▶ **WHAT THIS TASK INVOLVES**
What is needed here is an exact repetition of the records below, beginning at the line that has "(pickCluster (gangs 2) 0 8 = some 0) ∧" and stopping after the line that has "2 ≤ ((freeCores".

▶ **THE RECORDS**
theorem witness_RecordsAreAdmittedAndReadied :
    let s := readied [] world
    let d := dieOf s 0
    let es := eligible s 0
    ((∀ e ∈ es, e.2.2.owner < 33) ∧ d.lastVf < 33 ∧ chooseVf s d es = some 1 ∧ sfind s.jobs 1 = some job ∧
      chooseJob es = some 1 ∧ List.Pairwise (fun e f => e.1 < f.1) es ∧ (chooseQueue d 1 es).isSome = true) ∧
    (readyRoom (dieOf world 0) = false ∧ readyRoom d = true ∧ spillingJob s 0 = none ∧ readyCount d < (freeCores s (dieCores 0)).length ∧
      spillingJob spilling 0 = some 1 ∧ readyRoom (dieOf spilling 0) = true ∧ spilledReady s 0 1 = [] ∧ jobStopped spilling 1 = false ∧
      (spillWalk spilling 1).2 = none ∧ has (spilledReady spilling 0 1).head? (fun q => match spillRelease spilling 1 q with
        | .ok u => has (sfind u.jobs 1) (fun k => eventBit u 1 k (entryEvw q.entry) == some true)
        | .error _ => false) = true ∧
      (let lost := { spilling with jobs := [(1, { job with chainHead := 0x40000000, blocks := 1 })] }
       (spillWalk lost 1).2 = some 0x40000000)) ∧
    (let none_ := { s with fenced := (List.range 256).map (fun n => (n, true)) }
     spillingJob none_ 0 = none ∧ (freeCores none_ (dieCores 0)).length ≤ readyCount (dieOf none_ 0)) ∧
    (let u := refill s 1 es
     chooseJob (eligible u 0) = some 1 ∧ (chooseQueue d 1 (eligible u 0)).isSome = true) ∧
    (entryEvw (record_ 0 0) = 0 ∧ entryEvw (record_ 9 0) ≠ 0 ∧ eventBit s 1 job (entryEvw (record_ 9 0)) = some false ∧
      (let set := { s with mem := poke s.mem 0x210000 8 0xFF00 }
       eventBit set 1 job (entryEvw (record_ 9 0)) = some true) ∧ d.waiting.length < 8192 ∧ job.stopped = false ∧
       (let stopped := { job with stopped := true }
        stopped.stopped = true)) ∧
    (d.ready.isSome = true ∧ launchQueue { s with launch := [(3, [record_ 0 0])] } 3 = record_ 0 0 :: [] ∧ launchQueue s 3 = []) := by
  decide +kernel

/-- Core 0 of die 0 idle, with a record at the head of the ready queue. -/
def popping (e : Entry) (j : Job) : State :=
  readied [e] { world with core := { world.core with run := none }, jobs := [(1, j)] }

theorem witness_PoppedEntriesAreCheckedAndStart :
    let e := record_ 0 0
    let pops (s : State) (e : Entry) : Prop :=
      coreFree s s.cur = true ∧ reservationFor s s.cur = none ∧ readyHead s 0 = some e ∧ entryGsz e = 0
    let popped (s : State) (e : Entry) : State := notePopped e (readyPop s 0)
    let empty := { world with core := { world.core with run := none } }
    (coreFree empty 0 = true ∧ reservationFor empty 0 = none ∧ readyHead empty 0 = none) ∧
    (pops (popping e job) e ∧ sfind (popping e job).jobs 1 = some job ∧ sfind job.slots 0 = some ⟨0x230000, 1, 3, true, false⟩ ∧
      operand e.d0 0 20 < 1 ∧ (jobRead (popped (popping e job) e) 1 0x230000 16).isSome = true ∧ operand e.d0 28 2 = 0) ∧
    (let f := { e with job := 2 }
     pops (popping f job) f ∧ sfind (popping f job).jobs 2 = none) ∧
    (let k := { job with stopped := true }
     pops (popping e k) e ∧ k.stopped = true) ∧
    (let f := { e with slot := 5 }
     pops (popping f job) f ∧ sfind job.slots 5 = none) ∧
    (let k := { job with slots := [(0, ⟨0x230000, 1, 3, true, true⟩)] }
     pops (popping e k) e ∧ sfind k.slots 0 = some ⟨0x230000, 1, 3, true, true⟩) ∧
    (pops (popping (record_ 0 1) job) (record_ 0 1) ∧ 1 ≤ operand (record_ 0 1).d0 0 20) ∧
    (let k := { job with slots := [(0, ⟨0x40000000, 1, 3, true, false⟩)] }
     pops (popping e k) e ∧ jobRead (popped (popping e k) e) 1 0x40000000 16 = none) ∧
    (let f := record_ 0 0x10000000
     let s := { popping f job with featMask := [(1, 0x1E)] }
     pops s f ∧ ¬(operand f.d0 28 2 = 0 ∨ (featuresOf s 1).getLsbD 0 = true)) ∧
    ((255 : Nat) < 256 ∧ (256 : Nat) ≤ 256 ∧ (0x1002 : BitVec 48).toNat % 4 ≠ 0) := by decide +kernel

/-- Slot 0's entry allows gangs; the record asks for 2, or for 9, cores. -/
def gangs (members : Nat) : State :=
  let e := record_ 0 (BitVec.ofNat 64 ((members - 1) * 2 ^ 20))
  let s := popping e job
  { s with mem := poke s.mem 0x230000 16 (0x240000 + 2 ^ 81) }

theorem witness_GangsReserveTheirCores :
    let e (n : Nat) : Entry := record_ 0 (BitVec.ofNat 64 ((n - 1) * 2 ^ 20))
    let runs (s : State) (e : Entry) : Bool := match checkEntry s e with | .run _ _ f => f.gang | _ => false
    let faults (s : State) (e : Entry) : Bool := match checkEntry s e with | .fault _ _ => true | _ => false
    let fence (s : State) : State := { s with fenced := (List.range 256).map (fun n => (n, true)) }
    let popped (n : Nat) : State := notePopped (e n) (readyPop (gangs n) 0)
    (pickCluster (gangs 2) 0 8 = some 0) ∧
    ((dieOf (gangs 2) 0).reservation = none ∧ readyHead (gangs 2) 0 = some (e 2) ∧ readyHead world 0 = none ∧
      readyHead (gangs 1) 0 = some (e 1) ∧ runs (popped 2) (e 2) = true ∧ faults (popped 2) { e 2 with slot := 5 } = true ∧
      runs (popped 9) (e 9) = true ∧ operand (e 9).d0 20 8 + 1 = 9 ∧ 9 ≤ unfenced (popped 9) (dieCores 0) ∧
      pickCluster (fence (gangs 2)) 0 2 = none ∧ unfenced (fence (gangs 9)) (dieCores 0) < 9 ∧ runs (fence (popped 2)) (e 2) = true) ∧
    (let held (k : Option Nat) (n : Nat) : State :=
       setDie (gangs n) 0 { dieOf (gangs n) 0 with reservation := some (e n), reserveCluster := k, reserved := [] }
     let busy (s : State) : State := { s with
       parked := (List.range 8).map (fun k => (k + 1, { Core.idle with run := some ⟨1, 0, 0, 0, 0, 1, none⟩ })) }
     (dieOf (held (some 0) 2) 0).reservation = some (e 2) ∧ 2 ≤ unfenced (held (some 0) 2) (clusterCores 0) ∧
     unfenced (fence (held (some 0) 2)) (clusterCores 0) < 2 ∧
     2 ≤ ((freeCores (held (some 0) 2) (clusterCores 0)).take 2).length ∧
     ((freeCores (held (some 0) 2) (clusterCores 0)).take 2).all (fun m => !testPending (held (some 0) 2) m) = true ∧
     (let tested : State := { gangs 2 with fleet := { (gangs 2).fleet with tests := [⟨.registerFile 0 0, 3, false⟩] } }
      testPending tested 0 = true) ∧
     ((freeCores (busy (held (some 0) 2)) (clusterCores 0)).take 2).length < 2 ∧
     (let freed := notePopped (e 2) (setDie (held (some 0) 2) 0
        { dieOf (held (some 0) 2) 0 with reservation := none, reserveCluster := none, reserved := [] })
      runs freed (e 2) = true ∧ faults { freed with jobs := [(1, { job with stopped := true })] } (e 2) = true) ∧
     (held (some 0) 2).cur / 256 = 0 ∧ (clusterCores 0).contains (held (some 0) 2).cur = true ∧ coreFree (held (some 0) 2) 0 = true) := by
  decide +kernel
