theorem hostRefusal_of_not_inited {s : State} (p : Addr) (n : Len) (hinit : s.inited = false) :
    hostRefusal p n s = some .notInitialised := by
  rw [hostRefusal, if_pos hinit]

theorem hostRefusal_of_zero {s : State} (p : Addr) {n : Len} (hinit : s.inited = true) (hlen : n = 0) :
    hostRefusal p n s = some .zeroLength := by
  simp [hostRefusal, hinit, lenOk, hlen]

theorem hostRefusal_of_wrap {s : State} {p : Addr} {n : Len} (hinit : s.inited = true) (hlen : n ≠ 0)
    (hwrap : 2 ^ 32 < p.toNat + n.toNat) : hostRefusal p n s = some .bufferWraps := by
  have hfit : bufferOk p n = false := decide_eq_false (not_le.2 hwrap)
  have hlen : lenOk n = true := bne_iff_ne.2 hlen
  simp [hostRefusal, hinit, hlen, hfit]

theorem host_commands_refused {s : State} {p : Addr} {n : Len} {r : Refusal} (h : hostRefusal p n s = some r) :
    exec (.send p n) s = .refused r ∧ exec (.evtreq p n) s = .refused r := by
  simp only [exec, execSend, execEvtreq, h, and_self]

/-- Settles O18: the two operations share the refusals, and stop there. -/
theorem hostCommandsRefuseBadOperands : Obligations.HostCommandsRefuseBadOperands := fun _ _ _ =>
  ⟨fun hinit => host_commands_refused (hostRefusal_of_not_inited _ _ hinit),
    fun hinit hlen => host_commands_refused (hostRefusal_of_zero _ hinit hlen),
    fun hinit hlen hwrap => host_commands_refused (hostRefusal_of_wrap hinit hlen hwrap)⟩

/-! ### SEND (R202, R203) -/

section Legal
variable {s : State} {p : Addr} {n : Len} (h : hostRefusal p n s = none)
include h

theorem exec_send_available (hbus : s.bus = .available) : exec (.send p n) s = .next (startTx p n s) := by
  simp only [exec, execSend, h, hbus]

theorem exec_send_busy (hbus : s.bus = .busy) :
    exec (.send p n) s = .next { s with pend := { valid := true, ptr := p, len := n } } := by
  simp only [exec, execSend, h, hbus]

/-! ### EVTREQ (R204) -/

theorem exec_evtreq_fresh (hrx : ¬(s.bus = .busy ∧ s.dir = .rx)) :
    exec (.evtreq p n) s = .next (enableRxPath
      { s with rx := { ptr := p, size := n, rem := 0, burst := 0, cont := false, valid := true } }) := by
  simp only [exec, execEvtreq, h, if_neg hrx]

theorem exec_evtreq_waiting (hbus : s.bus = .busy) (hdir : s.dir = .rx) (hwait : s.rxwait = true) :
    exec (.evtreq p n) s = .next (rxProgram s.rx.rem { s with rx := { s.rx with ptr := p, size := n } }) := by
  simp [exec, execEvtreq, h, hbus, hdir, hwait]

theorem exec_evtreq_receiving (hbus : s.bus = .busy) (hdir : s.dir = .rx) (hwait : s.rxwait = false) :
    exec (.evtreq p n) s = .refused .evtReqWhileRxActive := by
  simp [exec, execEvtreq, h, hbus, hdir, hwait]

end Legal

/-- Settles O16: the Available arm is StartTx, and `startTx_eq` has its whole state. -/
theorem sendWhileAvailableOpensTransmit : Obligations.SendWhileAvailableOpensTransmit := by
  intro s p n hinit hlen hfit hbus
  rw [exec_send_available (hostRefusal_of_legal hinit hlen hfit) hbus, startTx_eq, headerTxChan_tx, headerRxChan_eq]

/-- Settles O17: the Busy arm writes `PEND` alone. -/
theorem sendWhileBusyQueues : Obligations.SendWhileBusyQueues :=
  fun _ _ _ hinit hlen hfit hbus => exec_send_busy (hostRefusal_of_legal hinit hlen hfit) hbus

/-- Settles O19: the fresh arm registers the buffer and calls EnableRxPath. -/
theorem evtreqArmsReception : Obligations.EvtreqArmsReception :=
  fun _ _ _ hinit hlen hfit hrx => exec_evtreq_fresh (hostRefusal_of_legal hinit hlen hfit) hrx

/-- Settles O20: the continuation arm is RxProgram of what the event has left, and `rxProgram_eq` has its whole
state. -/
theorem evtreqContinuesTheEvent : Obligations.EvtreqContinuesTheEvent := by
  intro s p n hinit hlen hfit hbus hdir hwait
  rw [exec_evtreq_waiting (hostRefusal_of_legal hinit hlen hfit) hbus hdir hwait, rxProgram_eq]
  rfl

/-- Settles O21: only `RXWAIT` separates the two arms of a receive sequence. -/
theorem evtreqRefusedWhileReceiving : Obligations.EvtreqRefusedWhileReceiving :=
  fun _ _ _ hinit hlen hfit hbus hdir hwait =>
    exec_evtreq_receiving (hostRefusal_of_legal hinit hlen hfit) hbus hdir hwait

/-! ### INIT and RESET (R200, R201) -/

/-- Settles O1: the reset state is the table. -/
theorem resetStateMatchesTable : Obligations.ResetStateMatchesTable := by
  unfold Obligations.ResetStateMatchesTable
  decide

/-- Settles O22: `BUS` decides between the refusal and the reset state. -/
theorem initResetsWhileAvailable : Obligations.InitResetsWhileAvailable := by
  intro s mode
  constructor <;> intro hbus <;> simp only [exec, execInit, hbus] <;> rfl

/-- Settles O23: the four conditional effects come before the reset state, which keeps the trace (`execReset_eq`). -/
theorem resetReleasesEverything : Obligations.ResetReleasesEverything := execReset_eq

/-! ### The ready line (R134, R230) -/

/-- Settles O24: the latch is set by a rising edge alone, so the falling one leaves it. -/
theorem rdylvlLatchesRisingEdges : Obligations.RdylvlLatchesRisingEdges := by
  intro s
  have hlatch : (s.rdypend || !s.rdy) = if s.rdy = false then true else s.rdypend := by
    cases s.rdy <;> cases s.rdypend <;> rfl
  simp [exec, execRdylvl, hlatch]

/-- A service that is initialised and pending runs its handler with its latch cleared (R286, R290). -/
theorem enterService_of_pending {q : IrqSource} {s : State} {h : State → Host.Outcome State Fault Refusal}
    (hinit : s.inited = true) (hp : irqPending q s = true) : enterService q s h = h (irqClear q s) := by
  simp [enterService, hinit, hp]

theorem enterService_of_not_pending {q : IrqSource} {s : State} {h : State → Host.Outcome State Fault Refusal}
    (hinit : s.inited = true) (hp : irqPending q s = false) : enterService q s h = .refused .notPending := by
  simp [enterService, hinit, hp]

theorem enterService_of_not_inited {q : IrqSource} {s : State} {h : State → Host.Outcome State Fault Refusal}
    (hinit : s.inited = false) : enterService q s h = .refused .notInitialised := by
  simp [enterService, hinit]

section Rdyirq
variable {s : State} (hinit : s.inited = true) (hpend : s.rdypend = true) (hen : s.rdyie = true)
include hinit hpend hen

theorem exec_rdyirq_available (hbus : s.bus = .available) :
    exec .rdyirq s = .next (startRx { s with rdypend := false }) := by
  change execRdyirq s = _
  rw [execRdyirq, enterService_of_pending hinit (by simp [irqPending, hpend, hen])]
  simp only [irqClear, hbus]

theorem exec_rdyirq_busy (hbus : s.bus = .busy) : exec .rdyirq s = .next { s with rdypend := false } := by
  change execRdyirq s = _
  rw [execRdyirq, enterService_of_pending hinit (by simp [irqPending, hpend, hen])]
  simp only [irqClear, hbus]

end Rdyirq

/-- Settles O25: the Available arm is StartRx, and `startRx_eq` has its whole state. -/
theorem rdyirqOpensReceive : Obligations.RdyirqOpensReceive := by
  intro s hinit hpend hen hbus
  rw [exec_rdyirq_available hinit hpend hen hbus, startRx_eq, headerTxChan_rx, headerRxChan_eq]

/-- Settles O26: the Busy arm has nothing but the latch that `enterService` cleared. -/
theorem rdyirqIgnoredWhileBusy : Obligations.RdyirqIgnoredWhileBusy :=
  fun _ hinit hpend hen hbus => exec_rdyirq_busy hinit hpend hen hbus

/-- Settles O27: all four services go through `enterService`. -/
theorem servicesNeedTheirLatch : Obligations.ServicesNeedTheirLatch := by
  intro s
  simp only [exec, execRdyirq, execTxdone, execRxdone, execTimeout]
  refine ⟨fun hinit => ?_, fun hinit => ⟨fun hp => ?_, fun hp => ?_, fun hp => ?_, fun hp => ?_⟩⟩
  · exact ⟨enterService_of_not_inited hinit, enterService_of_not_inited hinit, enterService_of_not_inited hinit,
      enterService_of_not_inited hinit⟩
  · exact enterService_of_not_pending (q := .readyLine) hinit (Bool.and_eq_false_iff.2 hp)
  · exact enterService_of_not_pending (q := .txDma) hinit hp
  · exact enterService_of_not_pending (q := .rxDma) hinit hp
  · exact enterService_of_not_pending (q := .timer) hinit hp
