-- ==== Sys2Proof/Syntax.lean ====
section
/-! DEFINITION. The commands: one constructor per row of the table of operations and events, in the table's order. A
command's operands are what its sender names and what the world outside the block supplies. -/

namespace Sys2Proof

open Sys2Proof.Machine
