/-- The CPS registers, from the register tables of chapter 13. -/
def regTable.CPS : List RegRow :=
  [⟨0x30000, 0x0, 1, 0x0, 1, [⟨⟨0, 32⟩, .ro, 0⟩]⟩,
   ⟨0x30004, 0x0, 1, 0x0, 1, [⟨⟨0, 32⟩, .ro, 0⟩]⟩,
   ⟨0x30008, 0x0, 1, 0x0, 1, [⟨⟨0, 1⟩, .ro, 0⟩, ⟨⟨1, 2⟩, .ro, 0⟩, ⟨⟨3, 1⟩, .ro, 0⟩, ⟨⟨4, 1⟩, .ro, 0⟩]⟩,
   ⟨0x3000c, 0x0, 1, 0x0, 1, [⟨⟨0, 1⟩, .w1c, 0⟩, ⟨⟨1, 1⟩, .w1c, 0⟩, ⟨⟨2, 1⟩, .w1c, 0⟩, ⟨⟨3, 1⟩, .w1c, 0⟩, ⟨⟨4, 1⟩, .w1c, 0⟩, ⟨⟨5, 1⟩, .w1c, 0⟩, ⟨⟨6, 1⟩, .w1c, 0⟩]⟩,
   ⟨0x30010, 0x0, 1, 0x0, 1, [⟨⟨0, 1⟩, .rws, 0⟩, ⟨⟨1, 1⟩, .rws, 1⟩, ⟨⟨2, 5⟩, .rws, 3⟩, ⟨⟨7, 5⟩, .rws, 30⟩, ⟨⟨12, 9⟩, .rws, 100⟩]⟩,
   ⟨0x30014, 0x0, 1, 0x0, 1, [⟨⟨0, 16⟩, .rws, 100⟩, ⟨⟨16, 16⟩, .rws, 1000⟩]⟩,
   ⟨0x30018, 0x0, 1, 0x0, 1, [⟨⟨0, 32⟩, .rw, 0⟩]⟩,
   ⟨0x3001c, 0x0, 1, 0x0, 1, [⟨⟨0, 32⟩, .ro, 0⟩]⟩,
   ⟨0x30020, 0x0, 1, 0x0, 1, [⟨⟨0, 32⟩, .wo, 0⟩]⟩,
   ⟨0x30024, 0x0, 1, 0x0, 1, [⟨⟨0, 32⟩, .wo, 0⟩]⟩,
   ⟨0x30028, 0x0, 1, 0x0, 1, [⟨⟨0, 2⟩, .wo, 0⟩]⟩,
   ⟨0x3002c, 0x0, 1, 0x0, 1, [⟨⟨0, 32⟩, .ro, 0⟩]⟩,
   ⟨0x30030, 0x0, 1, 0x0, 1, [⟨⟨0, 32⟩, .ro, 0⟩]⟩,
   ⟨0x30034, 0x0, 1, 0x0, 1, [⟨⟨0, 32⟩, .rc, 0⟩]⟩,
   ⟨0x30100, 0x20, 24, 0x0, 1, [⟨⟨0, 1⟩, .rws, 0⟩, ⟨⟨1, 1⟩, .rws, 0⟩]⟩,
   ⟨0x30104, 0x20, 24, 0x0, 1, [⟨⟨0, 32⟩, .rws, 0⟩]⟩,
   ⟨0x30108, 0x20, 24, 0x0, 1, [⟨⟨0, 32⟩, .rws, 0⟩]⟩,
   ⟨0x3010c, 0x20, 24, 0x0, 1, [⟨⟨0, 32⟩, .rws, 33333333⟩]⟩,
   ⟨0x30110, 0x20, 24, 0x0, 1, [⟨⟨0, 32⟩, .rws, 10000⟩]⟩,
   ⟨0x30114, 0x20, 24, 0x0, 1, [⟨⟨0, 32⟩, .ro, 0⟩]⟩,
   ⟨0x30400, 0x0, 1, 0x0, 1, [⟨⟨0, 1⟩, .rws, 0⟩, ⟨⟨1, 9⟩, .rws, 100⟩]⟩,
   ⟨0x30404, 0x0, 1, 0x0, 1, [⟨⟨0, 1⟩, .rws, 0⟩, ⟨⟨1, 2⟩, .rws, 1⟩]⟩,
   ⟨0x30500, 0x10, 8, 0x0, 1, [⟨⟨0, 1⟩, .rw, 0⟩, ⟨⟨1, 2⟩, .rw, 0⟩]⟩,
   ⟨0x30580, 0x0, 1, 0x0, 1, [⟨⟨0, 1⟩, .ro, 1⟩, ⟨⟨1, 2⟩, .ro, 0⟩]⟩,
   ⟨0x30504, 0x10, 9, 0x0, 1, [⟨⟨0, 32⟩, .ro, 0⟩]⟩,
   ⟨0x30508, 0x10, 9, 0x0, 1, [⟨⟨0, 32⟩, .ro, 0⟩]⟩,
   ⟨0x3050c, 0x10, 9, 0x0, 1, [⟨⟨0, 3⟩, .ro, 0⟩, ⟨⟨3, 1⟩, .ro, 0⟩, ⟨⟨4, 1⟩, .ro, 1⟩, ⟨⟨5, 7⟩, .ro, 0⟩, ⟨⟨16, 16⟩, .ro, 0⟩]⟩]

/-- The FAB registers, from the register tables of chapter 14. -/
def regTable.FAB : List RegRow :=
  [⟨0x600000, 0x0, 1, 0x0, 1, [⟨⟨0, 12⟩, .rws, 0⟩, ⟨⟨12, 8⟩, .rws, 0⟩, ⟨⟨20, 4⟩, .rws, 0⟩]⟩,
   ⟨0x600004, 0x0, 1, 0x0, 1, [⟨⟨0, 16⟩, .rws, 100⟩]⟩,
   ⟨0x600008, 0x0, 1, 0x0, 1, [⟨⟨0, 32⟩, .rws, 0⟩]⟩,
   ⟨0x60000c, 0x0, 1, 0x0, 1, [⟨⟨0, 16⟩, .rws, 0⟩]⟩,
   ⟨0x600010, 0x0, 1, 0x0, 1, [⟨⟨0, 18⟩, .rws, 0⟩]⟩,
   ⟨0x600014, 0x0, 1, 0x0, 1, [⟨⟨0, 19⟩, .rws, 0⟩]⟩,
   ⟨0x600020, 0x0, 1, 0x0, 1, [⟨⟨0, 12⟩, .ro, 0⟩, ⟨⟨12, 1⟩, .ro, 0⟩, ⟨⟨13, 1⟩, .ro, 0⟩, ⟨⟨14, 4⟩, .ro, 0⟩, ⟨⟨18, 2⟩, .ro, 0⟩, ⟨⟨20, 1⟩, .ro, 0⟩, ⟨⟨21, 1⟩, .ro, 0⟩]⟩,
   ⟨0x600024, 0x0, 1, 0x0, 1, [⟨⟨0, 1⟩, .w1c, 0⟩, ⟨⟨1, 1⟩, .w1c, 0⟩, ⟨⟨2, 1⟩, .w1c, 0⟩, ⟨⟨3, 1⟩, .w1c, 0⟩, ⟨⟨4, 1⟩, .w1c, 0⟩, ⟨⟨5, 1⟩, .w1c, 0⟩, ⟨⟨6, 1⟩, .w1c, 0⟩, ⟨⟨7, 1⟩, .w1c, 0⟩]⟩,
   ⟨0x600028, 0x0, 1, 0x0, 1, [⟨⟨0, 32⟩, .ro, 0⟩]⟩,
   ⟨0x60002c, 0x0, 1, 0x0, 1, [⟨⟨0, 32⟩, .ro, 0⟩]⟩,
   ⟨0x600030, 0x0, 1, 0x0, 1, [⟨⟨0, 32⟩, .rc, 0⟩]⟩,
   ⟨0x600034, 0x0, 1, 0x0, 1, [⟨⟨0, 32⟩, .rc, 0⟩]⟩,
   ⟨0x600040, 0x4, 8, 0x0, 1, [⟨⟨0, 32⟩, .ro, 0⟩]⟩,
   ⟨0x600060, 0x0, 1, 0x0, 1, [⟨⟨0, 8⟩, .wo, 0⟩]⟩,
   ⟨0x600100, 0x20, 4, 0x0, 1, [⟨⟨0, 2⟩, .ro, 0⟩, ⟨⟨2, 2⟩, .ro, 0⟩, ⟨⟨4, 1⟩, .ro, 0⟩, ⟨⟨5, 12⟩, .ro, 0⟩, ⟨⟨17, 1⟩, .ro, 0⟩]⟩,
   ⟨0x600104, 0x20, 4, 0x0, 1, [⟨⟨0, 32⟩, .rc, 0⟩]⟩,
   ⟨0x600108, 0x20, 4, 0x0, 1, [⟨⟨0, 32⟩, .rc, 0⟩]⟩,
   ⟨0x60010c, 0x20, 4, 0x0, 1, [⟨⟨0, 32⟩, .rc, 0⟩]⟩,
   ⟨0x600110, 0x20, 4, 0x0, 1, [⟨⟨0, 24⟩, .ro, 0⟩]⟩,
   ⟨0x600200, 0x10, 8, 0x0, 1, [⟨⟨12, 20⟩, .rws, 0⟩]⟩,
   ⟨0x600204, 0x10, 8, 0x0, 1, [⟨⟨0, 16⟩, .rws, 0⟩, ⟨⟨31, 1⟩, .rws, 0⟩]⟩,
   ⟨0x600208, 0x10, 8, 0x0, 1, [⟨⟨0, 21⟩, .rws, 0⟩]⟩,
   ⟨0x600400, 0x20, 16, 0x0, 1, [⟨⟨0, 1⟩, .rws, 0⟩, ⟨⟨1, 4⟩, .rws, 0⟩]⟩,
   ⟨0x600404, 0x20, 16, 0x0, 1, [⟨⟨0, 32⟩, .rws, 0⟩]⟩,
   ⟨0x600408, 0x20, 16, 0x0, 1, [⟨⟨0, 16⟩, .rws, 0⟩]⟩,
   ⟨0x60040c, 0x20, 16, 0x0, 1, [⟨⟨0, 32⟩, .rws, 0⟩]⟩,
   ⟨0x600410, 0x20, 16, 0x0, 1, [⟨⟨0, 16⟩, .rws, 0⟩]⟩,
   ⟨0x600414, 0x20, 16, 0x0, 1, [⟨⟨0, 32⟩, .ro, 0⟩]⟩,
   ⟨0x600418, 0x20, 16, 0x0, 1, [⟨⟨0, 2⟩, .ro, 0⟩, ⟨⟨8, 8⟩, .ro, 0⟩]⟩]
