-- ==== Sys2Proof/Machine/Flags.lean ====
section
/-! DEFINITION. The host event flags (R304): 262,144 bits, set and cleared by programs, hosts, engines and the fabric. -/

namespace Sys2Proof.Machine

def Dev.flag (d : Dev) (n : Nat) : Bool := bit (Tbl.getD d.flags (n / 32) 0).toNat (n % 32)

def Dev.putFlag (d : Dev) (n : Nat) (v : Bool) : Dev :=
  let w := Tbl.getD d.flags (n / 32) 0
  let m : Word := BitVec.ofNat 32 (pow2 (n % 32))
  { d with flags := Tbl.put 0 d.flags (n / 32) (if v then w ||| m else w &&& ~~~ m) }

def Dev.setFlag (d : Dev) (n : Nat) : Dev := d.putFlag n true
def Dev.clrFlag (d : Dev) (n : Nat) : Dev := d.putFlag n false

/-- The number of host event flags (R304). -/
def nFlags : Nat := 262144

end Sys2Proof.Machine
end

▶ **ANSWER TO THE PROBLEM**
    (pickCluster (gangs 2) 0 8 = some 0) ∧
    ((dieOf (gangs 2) 0).reservation = none ∧ readyHead (gangs 2) 0 = some (e 2) ∧ readyHead world 0 = none ∧
      readyHead (gangs 1) 0 = some (e 1) ∧ runs (popped 2) (e 2) = true ∧ faults (popped 2) { e 2 with slot := 5 } = true ∧
      runs (popped 9) (e 9) = true ∧ operand (e 9).d0 20 8 + 1 = 9 ∧ 9 ≤ unfenced (popped 9) (dieCores 0) ∧
      pickCluster (fence (gangs 2)) 0 2 = none ∧ unfenced (fence (gangs 9)) (dieCores 0) < 9 ∧ runs (fence (popped 2)) (e 2) = true) ∧
    (let held (k : Option Nat) (n : Nat) : State :=
       setDie (gangs n) 0 { dieOf (gangs n) 0 with reservation := some (e n), reserveCluster := k, reserved := [] }
     let busy (s : State) : State := { s with
       parked := (List.range 8).map (fun k => (k + 1, { Core.idle with run := some ⟨1, 0, 0, 0, 0, 1, none⟩ })) }
     (dieOf (held (some 0) 2) 0).reservation = some (e 2) ∧ 2 ≤ unfenced (held (some 0) 2) (clusterCores 0) ∧
     unfenced (fence (held (some 0) 2)) (clusterCores 0) < 2 ∧
     2 ≤ ((freeCores (held (some 0) 2) (clusterCores 0)).take 2).length ∧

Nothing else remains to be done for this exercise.